Brief:
Take every line from the listing below that includes "this" and copy it.

Entries provided:
-----
-- ==== Sys2Proof/Config.lean ====
section
/-!
DEFINITION. What the spec leaves to an implementation or leaves open: free values, each a constant
with no body (log entries 2, 5, 6, 7, 13, 79, 80, 86, 113). Nothing can evaluate them, so a claim holds whatever
they are.
-/

namespace Sys2Proof.Config

/-- An open delay, in cycles after the earliest cycle that the spec allows, by the count of open
delays drawn before (log 2). -/
opaque delay : Nat → Nat

/-- The value of a register that the spec calls unspecified when a firing or stub begins (R10, R395),
by the epoch of the firing and the register's key (log 5). -/
opaque freeReg : Nat → Nat → Word64

/-- Bits that the spec calls unspecified (R54, R180), by the count of free values drawn before
(log 6). -/
opaque freeBits : Nat → Word64

/-- The cycles a division takes beyond the least of R114, which depend on the operand magnitudes and
on nothing else; the model clamps it to R114's limits (log 7). -/
opaque divTime : Word64 → Word64 → Nat

/-- Which of the entries of a full TLB is replaced (R379), by the count of free values (log 6). -/
opaque tlbVictim : Nat → Nat

/-- Whether a load was declared `ordered` (R106, R285), which no word of an image or of a transaction
holds, by the bytes that describe the load (log 80). -/
opaque ordered : List Byte → Bool

/-- Where in the gallery of a load's first wing the loader graph keeps the staged image, and where its
outcome word (R423, R425, R426), by the launch and which of the two (log 79). -/
opaque loaderOffset : Nat → Bool → BitVec 26

/-- AFL that the health firmware sets in a wing while PWR exceeds the envelope (R472), by the wing, PWR, the
power envelope and the AFL that it would set else; R472 gives it no formula (log 113). -/
opaque envelopeFlits : Nat → Nat → Nat → Nat → Word32

/-- The ECDSA P-521 signature that the engine's hidden identity key gives a digest (R234, R477), by
the count of free values, since a nonce may enter it (log 13). -/
opaque signature : Nat → List Byte → List Byte

/-- Flits that the other end of a Maelle port takes in a virtual channel before it returns credits (R447),
by package port and channel; the model takes at least 1 (log 86). -/
opaque linkCredits : Nat → Nat → Nat

end Sys2Proof.Config
end

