-- ==== Sys2Proof/Machine/Ops.lean ====
section
/-!
DEFINITION. The named operations that the meanings share: cores, contexts and registers, the agenda,
the return queue, the range scoreboard, the determinism cause record, taking a fault (R97, R454 to
R462) and the issue of one instruction (R61 to R76, R97).
-/

namespace Sys2Proof.Machine

/-- What an instruction or event answers. -/
abbrev Answer := Host.Outcome State Fault Refusal

/-! ### Cores, contexts, loads -/

/-- A core's state. -/
def State.core (s : State) (c : Nat) : Core := mapGet {} c s.cores

/-- A core's state replaced. -/
def State.setCore (s : State) (c : Nat) (k : Core) : State :=
  { s with cores := mapPut c k s.cores }

/-- A context of a core. -/
def Core.ctx (k : Core) (x : Nat) : Ctx :=
  if x = 0 then k.c0 else if x = 1 then k.c1 else if x = 2 then k.c2 else k.c3

/-- A context of a core replaced. -/
def Core.setCtx (k : Core) (x : Nat) (t : Ctx) : Core :=
  if x = 0 then { k with c0 := t } else if x = 1 then { k with c1 := t }
  else if x = 2 then { k with c2 := t } else { k with c3 := t }

/-- A context. -/
def State.ctx (s : State) (c x : Nat) : Ctx := (s.core c).ctx x

/-- A context replaced. -/
def State.setCtx (s : State) (c x : Nat) (t : Ctx) : State := s.setCore c ((s.core c).setCtx x t)

/-- The core whose instruction executes. -/
def State.curK (s : State) : Core := s.core s.curCore

/-- The context whose instruction executes. -/
def State.cur (s : State) : Ctx := s.ctx s.curCore s.curCtx

/-- The executing core replaced. -/
def State.setCurK (s : State) (k : Core) : State := s.setCore s.curCore k

/-- The executing context replaced. -/
def State.setCur (s : State) (t : Ctx) : State := s.setCtx s.curCore s.curCtx t

/-- A load handle's state. -/
def State.loadAt (s : State) (h : Nat) : Load := mapGet {} h s.loads

/-- A load handle's state replaced. -/
def State.setLoad (s : State) (h : Nat) (l : Load) : State := { s with loads := mapPut h l s.loads }

/-- The hall of a core. -/
def hallOfCore (c : Nat) : Nat := c / 32

/-- The wing of a core. -/
def wingOfCore (c : Nat) : Nat := c / 4096

/-- Whether a core is a system-hall core. -/
def isSystemCore (c : Nat) : Bool := isSystemHall (hallOfCore c)

/-- R128: the program-visible position, from word 50 of space 5. A system-hall core reads SYS set, its
wing, HALL 0, and ROW and COL from the word. -/
def State.visibleCore (s : State) (c : Nat) : BitVec 13 :=
  let w := s.cfgAt c 5 50
  if isSystemCore c then BitVec.ofNat 13 (4096 + wingOfCore c * 1024 + bits w 0 4)
  else BitVec.ofNat 13 (bits w 0 13)

/-- MDE of a core: the mode of its load (R127). -/
def State.modeOf (s : State) (c : Nat) : BitVec 3 :=
  match (s.core c).load with
  | some h => (s.loadAt h).mode
  | none => 0

/-- Whether a load is committed: it holds its handle (R231). -/
def Load.committed (l : Load) : Bool := l.state != .free

/-! ### Actor records and rate counts (R240 to R242) -/

/-- Word i of actor record a. -/
def State.actorWord (s : State) (c a i : Nat) : Word64 := s.cfgAt c 3 (16 + 4 * a + i)

/-- Word i of actor record a replaced. -/
def State.setActorWord (s : State) (c a i : Nat) (v : Word64) : State :=
  s.setCfg c 3 (16 + 4 * a + i) v

/-- R242: the declared count for a mode, phase and window. -/
def State.rate (s : State) (c m p w : Nat) : Nat :=
  let n := 128 * m + 16 * p + w
  bits (s.cfgAt c 3 (48 + n / 5)) (12 * (n % 5)) 12

/-- R59: whether a context owns its core's matrix. -/
def State.ownsMatrix (s : State) (c x : Nat) : Bool :=
  (steps 0 1 8).any fun a =>
    let w := s.actorWord c a 0
    bitAt w 54 && bitAt w 60 && bits w 55 2 == x

/-- The actor records of a core that are in use. -/
def State.actorsOf (s : State) (c : Nat) : List Nat :=
  (steps 0 1 8).filter fun a => bitAt (s.actorWord c a 0) 54

/-! ### Registers (R55, R57, R66) -/

/-- Key of x n. -/
def xKey (r : XReg) : Nat := r.toNat

/-- Key of lane l of v n. -/
def laneKey (r : VReg) (l : Nat) : Nat := 64 + 32 * r.toNat + l

/-- Key of k n. -/
def kKey (r : KReg) : Nat := 600 + r.toNat

/-- Key of p n. -/
def pKey (r : PReg) : Nat := 610 + r.toNat

/-- The bits that a register of a key holds. -/
def keyMask (k : Nat) : Word64 :=
  if k < 64 then 0xFFFFFFFFFFFFFFFF else if k < 610 then 0xFFFFFFFF else 1

/-- Registers x0, k0 and p0 (R57). -/
def keyConst (k : Nat) : Option Word64 :=
  if k = 0 then some 0 else if k = 600 then some 0xFFFFFFFF else if k = 610 then some 1 else none

/-- A register's value and mark as they stand. -/
def Ctx.reg (t : Ctx) (k : Nat) : PVal :=
  match keyConst k with
  | some v => ⟨v, false⟩
  | none =>
    match mapFind k t.regs with
    | some v => v
    | none =>
      match t.base with
      | none => ⟨0, false⟩
      | some e => ⟨Config.freeReg e k &&& keyMask k, false⟩

/-- A key whose value or mark is replaced, noted as written (R407). A value of it that another actor of the
context keeps is gone (R10; DESIGN CHOICE, log 5). -/
def Ctx.putReg (t : Ctx) (k : Nat) (v : PVal) : Ctx :=
  match keyConst k with
  | some _ => t
  | none => { t with regs := mapPut k v t.regs, regDirty := setAdd k t.regDirty,
                     regSaved := setDel k t.regSaved, stash := mapDel k t.stash }

/-- A register written at once; the constants discard the write (R57). A key of 1000 + k only marks k
poisoned (R135), and a key of 2000 + 32 n + i writes bit i of k n and keeps its mark (R140). -/
def Ctx.setReg (t : Ctx) (k : Nat) (v : PVal) : Ctx :=
  if k < 1000 then t.putReg k v
  else if k < 2000 then t.putReg (k - 1000) { t.reg (k - 1000) with po := true }
  else
    let n := 600 + (k - 2000) / 32
    let i := (k - 2000) % 32
    let old := t.reg n
    let b : Word64 := BitVec.ofNat 64 (2 ^ i)
    t.putReg n ⟨if v.v = 0 then old.v &&& ~~~b else old.v ||| b, old.po || v.po⟩

/-- Registers written at once, in order. -/
def Ctx.setRegs (t : Ctx) (ws : List (Nat × PVal)) : Ctx :=
  ws.foldl (fun t w => t.setReg w.1 w.2) t

/-- Register writes that take effect `lat` cycles after this one (R66). -/
def State.writeRegs (s : State) (lat : Nat) (ws : List (Nat × PVal)) : State :=
  s.setCur { s.cur with pend := s.cur.pend ++ [⟨s.cycle + lat, ws⟩] }

/-- x n of the executing context. -/
def State.x (s : State) (r : XReg) : PVal := s.cur.reg (xKey r)

/-- p n of the executing context. -/
def State.p (s : State) (r : PReg) : PVal := s.cur.reg (pKey r)

/-- k n of the executing context. -/
def State.k (s : State) (r : KReg) : PVal := s.cur.reg (kKey r)

/-- The scalar register that a V-format field names (R79). -/
def scalarOf (r : SReg) : XReg := 0#1 ++ r

/-- A write of x n with a latency. -/
def State.writeX (s : State) (lat : Nat) (d : XReg) (v : Word64) (po : Bool) : State :=
  s.writeRegs lat [(xKey d, ⟨v, po⟩)]

/-- A write of p n with a latency. -/
def State.writeP (s : State) (lat : Nat) (d : PReg) (v po : Bool) : State :=
  s.writeRegs lat [(pKey d, ⟨if v then 1 else 0, po⟩)]

/-- The writes of a context that are due, in order, and those that are not (R66, R67). -/
def Ctx.writeback (t : Ctx) (now : Nat) : Ctx :=
  let due := t.pend.filter fun w => w.due ≤ now
  let t := due.foldl (fun t w => t.setRegs w.writes) t
  { t with pend := t.pend.filter fun w => !(w.due ≤ now) }
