-- ==== Sys2Proof/Machine/Fabric.lean ====
section
/-!
DEFINITION. Packets on their way (R253 to R255, R309, R446) and the window instructions (R185 to R190,
R251).
-/

namespace Sys2Proof.Machine

/-! ### Routers -/

/-- Flits of a packet (R254). -/
def Packet.flits (p : Packet) : Nat := 1 + (p.data.length + 63) / 64

/-- The bad-route fault of R255: the packet is discarded. -/
def State.badRoute (s : State) (p : Packet) : State :=
  let s := { s with packets := mapDel p.id s.packets }
  s.faultOutside p.hall p.load
    { code := codeRange,
      detail := BitVec.ofNat 64 (63 + 2 ^ 32 * p.rc.toNat + 2 ^ 40 * p.kind.toNat) }

/-- A copy of a packet goes on to a router, at one of its ports: 0 to 3 are the mesh links in the order of
the MESH bits, 4 the crossing to another wing, 5 Maelle, 6 the hall's own units (R251; log 83). Its flits wait
where they are until the next router takes them in (R309). -/
def State.forwardTo (s : State) (p : Packet) (hk port : Nat) : State :=
  s.sendPacket { p with hall := hk, port := port, owed := p.flits,
                        waitsIn := some (p.hall, p.port, p.stamp) }

/-- A copy of a packet goes to a destination of its hall. -/
def State.deliverTo (s : State) (p : Packet) (unit desc : Nat) : State :=
  let id := s.nextId
  let i : Instr := if p.kind = 0 then .tokenCommit id else if p.kind = 1 then .creditArrival id
    else .closePacketArrival id
  ({ s.newId with packets := mapPut id { p with id := id, dest := some (unit, desc) } s.packets }).later
    1 i

/-! ### Maelle transmission (R445 to R447) -/

/-- The header of R254. -/
def Packet.header (p : Packet) : List Byte :=
  natToBytes 8 (p.rc.toNat * 2 ^ 48 + p.kind.toNat * 2 ^ 45 + p.fan.toNat * 2 ^ 40 +
    p.size.toNat * 2 ^ 32 + p.seq.toNat) ++ natToBytes 56 0

/-- The data of a packet cut into 64-byte flits, the last one filled with zeros. -/
def dataFlits : Nat → List Byte → List Nat → List (List Byte × List Nat)
  | 0, _, _ => []
  | n + 1, d, po =>
    let d' := (d.take 64) ++ List.replicate (64 - (d.take 64).length) 0
    (d', po.filter (· < 8)) :: dataFlits n (d.drop 64) ((po.filter (8 ≤ ·)).map (· - 8))

/-- A port's state. -/
def State.port (s : State) (n : Nat) : LinkPort := mapGet {} n s.ports

/-- A port's state replaced. -/
def State.setPort (s : State) (n : Nat) (t : LinkPort) : State := { s with ports := mapPut n t s.ports }

/-- The two check values that a flit's data has (R468). -/
def flitChecks (d : List Byte) : BitVec 16 × BitVec 16 := (checkValue (d.take 32), checkValue (d.drop 32))

/-- One flit leaves a port and stays in its retry buffer of 256 (R446). It returns what credits it can. A
flit that was asked for again and leaves the buffer has been resent well: the count of failed resends ends
(DEDUCED, log 23). -/
def State.sendFlit (n vc : Nat) (s : State) (f : List Byte × List Nat) : State :=
  let t := s.port n
  let back := t.owed.head?.map fun e => (BitVec.ofNat 3 e.1, BitVec.ofNat 14 e.2)
  let l : LinkFlit :=
    { seq := t.nextSeq, vc := BitVec.ofNat 3 vc, check0 := (flitChecks f.1).1,
      check1 := (flitChecks f.1).2, credit := back, data := f.1, poison := f.2 }
  let keep := (t.retry ++ [l]).drop (t.retry.length + 1 - 256)
  let open' := t.asked.any fun q => keep.any fun f => f.seq == q
  let s := s.setPort n { t with nextSeq := t.nextSeq + 1, retry := keep, owed := t.owed.tail,
                                asked := if open' then t.asked else none,
                                fails := if open' then t.fails else 0 }
  { s with hostOut := s.hostOut ++ [.flit n l] }

/-- Credits of a channel that a port still has (R447; log 86). -/
def State.linkRoom (s : State) (n vc : Nat) : Nat :=
  max 1 (Config.linkCredits n vc) - mapGet 0 vc (s.port n).used

/-- Waiting flits of a channel leave, as many as there are credits for (R447). -/
def State.pumpLink (s : State) (n vc : Nat) : State :=
  let t := s.port n
  let all := mapGet [] vc t.waiting
  let go := all.take (s.linkRoom n vc)
  let rest := all.drop (s.linkRoom n vc)
  let s := s.setPort n { t with
    waiting := if rest = [] then mapDel vc t.waiting else mapPut vc rest t.waiting,
    used := mapPut vc (mapGet 0 vc t.used + go.length) t.used }
  go.foldl (State.sendFlit n vc) s

/-- A port that works again sends what waits in each channel. -/
def State.pumpPort (s : State) (n : Nat) : State := (steps 0 1 8).foldl (fun s vc => s.pumpLink n vc) s

/-- A packet leaves by a port; the operation of a WPUT's token is kept until its commit is acknowledged. -/
def State.sendLink (s : State) (n vc : Nat) (p : Packet) : State :=
  let fl := (p.header, []) :: dataFlits ((p.data.length + 63) / 64) p.data p.poison
  let t := s.port n
  let open' := if p.src.isSome && p.kind == 0 then setAdd p.op t.unacked else t.unacked
  (s.setPort n { t with
    waiting := mapPut vc fl t.waiting,
    unacked := open'.filter fun i => (mapFind i s.acks).isSome }).pumpLink n vc

/-- A port takes no packet of a channel: it is down or retrains, or flits of the channel wait (R446,
R447). -/
def State.portHolds (s : State) (n vc : Nat) : Bool :=
  let t := s.port n
  !t.up || t.training || mapGet [] vc t.waiting != []

/-- Credits of a channel for flits that have left a port's buffer are to be returned (R369, R447). -/
def State.oweCredits (s : State) (n vc k : Nat) : State :=
  s.setPort n { s.port n with owed := mapPut vc (mapGet 0 vc (s.port n).owed + k) (s.port n).owed }

/-- Credits come back on a link. -/
def State.takeCredits (s : State) (n vc k : Nat) : State :=
  let t := s.port n
  let s := s.setPort n { t with used := mapPut vc (mapGet 0 vc t.used - k) t.used }
  if t.up && !t.training then s.pumpLink n vc else s

/-- Credits that no flit has taken go back alone (log 86). -/
def State.returnCredits (s : State) : State :=
  s.ports.foldl (fun s e =>
    e.2.owed.foldl (fun s o => { s with hostOut := s.hostOut ++ [.creditReturn e.1 o.1 o.2] })
      (if e.2.owed = [] then s else s.setPort e.1 { s.port e.1 with owed := [] })) s

/-! ### Forwarding (R255) -/

/-- A packet that arrived at the same router under the same class before this one. -/
def State.routeBehind (s : State) (p : Packet) : Bool :=
  s.packets.any fun e => e.1 < p.id && e.2.hall == p.hall && e.2.rc == p.rc && e.2.dest.isNone &&
    e.2.atPort == p.atPort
-----
Written answer:
/-- Register writes that take effect `lat` cycles after this one (R66). -/
/-- A packet that arrived at the same router under the same class before this one. -/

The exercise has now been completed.